2. The court has jurisdiction to grant relief from sanctions and ought to do so as JQC has made its application promptly; the failure to comply was not intentional; there is a good explanation for the failure and JQC has generally complied with all other relevant rules, orders and directions.
3. The court is required by CPR 26.8 to have regard to the effect granting relief would have on each party; the interest of administration of justice; whether the failure to comply can be remedied within a reasonable time; whether the failure was due to the party or the party’s legal practitioner; and whether any likely trial date can still be met if relief is granted.
4. It would be disproportionate and against the interests of administration of justice if relief was refused, in that JQC would be denied its day in Court where no trial date has been set; and there is a pending application before the court relevant to the preparation of its witness statements and the case as a whole, and JQC is innocent of the failure which can be remedied before any trial date is set.

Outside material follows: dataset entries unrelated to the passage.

-- ==== Sys2Proof/Machine/Thermal.lean ====
section
/-! DEFINITION. Temperatures (R366) and the coolant stop (R367). The write that resumes a stopped package is in the
dictionary (R368). -/

namespace Sys2Proof.Machine

open Sys2Proof

/-! ## Temperatures (R366) -/

/-- A thermal trip: the package halts, and THERMTRIP# goes low in the same cycle (R366, R434). The temperature is in
1/16 °C. A package held in reset samples nothing. -/
def State.trip (s : State) (sensor : Nat) (t16 : Int) : State :=
  if !s.house.started then s else
  let s := { s with pins := { s.pins with thermTrip := true } }
  s.haltNow { detail := BitVec.ofNat 64 sensor, cause := 0x11, detail2 := BitVec.ofInt 64 t16 }

/-- TEMP_SAMPLE: the 72 die sensors in quarter degrees. 105.0 °C anywhere lowers the die permit by one step; a sensor at
115.0 °C or more twice in a row trips the package. -/
def execTempSample (ts : List Int) (s : State) : Result :=
  let hot := (List.range ts.length).filter fun i => decide (460 ≤ ts.getD i 0)
  let twice := hot.find? fun i => s.therm.hot.contains i
  let s := { s with therm := { s.therm with die := ts, hot := hot } }
  let s := if ts.any fun t => decide (420 ≤ t) then
    { s with dim := { s.dim with diePermit := s.dim.diePermit - 1 } }.repermit else s
  match twice with
  | some i => .next (s.trip i (4 * ts.getD i 0))
  | none => .next s

/-- THERMAL_PERMIT_RISE: the die permit rises one step while every sensor reads below 102.0 °C. -/
def execThermalPermitRise (s : State) : Result :=
  if s.dim.diePermit < 23 ∧ (s.therm.die.all fun t => decide (t < 408)) = true then
    .next { s with dim := { s.dim with diePermit := s.dim.diePermit + 1 } }.repermit
  else .next s

/-- HBM_TEMP_READ: the eight stacks in 1/16 °C: refresh doubles between 85 and 95 °C, 95 °C anywhere lowers the HBM permit,
105 °C trips the package. -/
def execHbmTempRead (ts : List Int) (s : State) : Result :=
  let is (f : Int → Bool) : List Nat := (List.range ts.length).filter fun i => f (ts.getD i 0)
  let s := { s with therm := { s.therm with hbm := ts, refresh2x := is fun t => decide (85 * 16 ≤ t ∧ t ≤ 95 * 16) } }
  let s := if ts.any fun t => decide (95 * 16 ≤ t) then
    { s with dim := { s.dim with hbmPermit := s.dim.hbmPermit - 1 } }.repermit else s
  match is fun t => decide (105 * 16 ≤ t) with
  | i :: _ => .next (s.trip i (ts.getD i 0))
  | [] => .next s

/-- HBM_PERMIT_RISE: the HBM permit rises one step while every stack is below 92 °C. -/
def execHbmPermitRise (s : State) : Result :=
  if s.dim.hbmPermit < 23 ∧ (s.therm.hbm.all fun t => decide (t < 92 * 16)) = true then
    .next { s with dim := { s.dim with hbmPermit := s.dim.hbmPermit + 1 } }.repermit
  else .next s

/-! ## Coolant stop (R367, Table 14-6) -/

/-- COOLANT_HOLD, µs. -/
def State.coolantHold (s : State) : Nat := s.cfgNum 0x2200 7 0 2

/-- COOLANT_OK_FALL: the filter runs. The signal is watched from the start onwards (R433). -/
def execCoolantOkFall (s : State) : Result :=
  let st := if s.therm.coolantState = 0 ∧ s.house.started then 1 else s.therm.coolantState
  .next { s with therm := { s.therm with coolantOk := false, returning := false, coolantState := st } }.settle

/-- COOLANT_STOP: the low has outlasted its filter, and the package stops. A low that returns while the package waits to be
resumed leaves it stopped. -/
def execCoolantStop (s : State) : Result :=
  if s.therm.coolantOk then .next s
  else if s.therm.coolantState = 1 then
    let s := { s with therm := { s.therm with coolantState := 2, stopTick := s.clk.ticks } }.count .coolantStops
    let s := s.logFault { detail := BitVec.ofNat 64 s.coolantHold, cls := 5, cause := 0x12, detail2 := 0 }
    .next ((s.blackoutFor 8 true).bindReasons)
  else if s.therm.coolantState = 3 then .next { s with therm := { s.therm with coolantState := 2 } }
  else .next s

/-- COOLANT_OK_RISE: a low shorter than the filter changes nothing; a stopped package's return is filtered. -/
def execCoolantOkRise (s : State) : Result :=
  let st := if s.therm.coolantState = 1 then 0 else s.therm.coolantState
  .next { s with therm := { s.therm with coolantOk := true, returning := s.therm.coolantState == 2, coolantState := st } }.settle

/-- COOLANT_RETURNED: the return has outlasted its filter. -/
def execCoolantReturned (s : State) : Result :=
  if s.therm.coolantState = 2 ∧ s.therm.returning then
    .next { s with therm := { s.therm with coolantState := 3, returning := false } }
  else .next s

/-- COOLANT_HOLD_EXPIRY: a stop not resumed in time is device-fatal; HALT is sent (R330, R367). -/
def execCoolantHoldExpiry (s : State) : Result :=
  if s.therm.coolantState = 2 ∨ s.therm.coolantState = 3 then
    let d := BitVec.ofNat 64 s.coolantHold
    let s := { s with therm := { s.therm with coolantState := 4 } }
    .next ((s.haltNow { detail := d, cause := 0x12, detail2 := 1 }).bindReasons)
  else .next s

end Sys2Proof.Machine
end

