-- ==== Sys2Proof/Safety.lean ====
section
/-! DEFINITION. What claims call safe: memory in its one canonical form, commands in the queue well formed, and runs that no
fault or refusal ends. -/

namespace Sys2Proof.Machine

open Sys2Proof

/-- Memory in its canonical form: addresses strictly rising, and no byte listed that equals what an unlisted byte reads as. -/
def Memory.wf (m : SMap Byte) : Bool := SMap.wf 0#8 m

/-- What every step keeps: memory is canonical, and every waiting command is well formed. -/
def State.Inv (s : State) : Prop := Memory.wf s.mem = true ∧ ∀ c ∈ s.pending, c.wf = true

/-- A state from which the next step goes on. -/
def State.Goes (s : State) : Prop := ∃ t, step s = .next t

/-- A run of n steps that no fault and no refusal ends. -/
def State.SafeRun (s : State) (n : Nat) : Prop := ∃ t, Host.Core.run Sys2Proof.core n s = .next t

/-- A queue of commands, run to its end from a state: the state reached, when no step stops. -/
def State.play (s : State) (cs : List Instr) : Host.Outcome State Fault Refusal :=
  Host.Core.run Sys2Proof.core cs.length { s with pending := cs }

end Sys2Proof.Machine
end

5. The Court has jurisdiction to grant an extension of time having regard to the length of the delay, the reasons for the delay, the chance of success if the extension is granted and the degree of prejudice if the application is granted.
6. The court ought to grant the extension of time as the delay in filing the application for extension of time from the discovery of the default to the date of the deadline for filing is not inordinate in that a trial date has not yet been fixed and the default can be remedied without prejudice to Mr. Du Boulay.
7. There is still pending before the court an application for specific disclosure which is necessary to dispose fairly of the claim and allow JQC to properly prepare its witness statements.
8. There is a good reason for the failure and the applicant has a strong chance of success at trial.
9. Should the extension of time not be granted, the prejudice to JQC would outweigh any prejudice to Mr. Du Boulay, which could be remedied by an appropriate cost order.
10. Rule 27.8 of the CPR allows the parties to agree an alteration of the date for filing of witness statements if the change would not affect the trial date and no trial date has been fixed in the matter. It is the Court that has ordered JQC to file an application for extension of time to file its witness statements.
11. It is in the interest of the overriding objective and the administration of justice that time be extended for filing JQC’s witness statements.
 Two affidavits in support were deposed by Ms. Catty Renee, Legal Assistant to Mr. Maragh, and Mr. Gordon Charles, CEO and Director of JQC. An affidavit in reply was deposed by Ms. Lianna Venturi, Office Manager at Amicus Legal Chambers.
 Ms. Renee deponed that at case management conference various orders were made but no date had been set for trial. She states that JQC duly filed and served its application for specific disclosure by the date stipulated, in which it requested information relevant to the issues in dispute and vital to the just disposal of the case. The information was also meant to inform JQC’s witness statements. Mr. Du Boulay filed a reply to the application for specific disclosure on 20th September 2019, a few days before pre-trial review and Mr. Maragh only became aware that the deadline for filing JQC’s witness statements had elapsed on 21 st September 2019 while preparing his matters for the following week.
 Ms. Renee deposed further that the delay was not inordinate and the application was made promptly upon realizing the default. Further, the default was not intentional and there is a reasonable excuse. She says the firm’s protocol is to immediately enter deadlines in the firm’s calendar and set a reminder. She recalls entering the information in the calendar; however, for some unexplained reason, neither she nor Mr. Maragh received the reminder, and the entry does not appear in the calendar. She goes on to say that following the separation with one of the firm’s former attorneys in early July, Mr. Maragh bore the full workload of the firm. There was also disruption to the firm’s normal operations occasioned by the separation, including loss of data. Further, Mr. Maragh travelled out of state in July for a meeting, and again from late August to mid-September for medical reasons. Immediately upon becoming aware of the default Mr. Maragh informed JQC and immediately sought the consent of counsel for Mr. Du Boulay for an extension of time. Thus failure to comply was not JQC’s fault.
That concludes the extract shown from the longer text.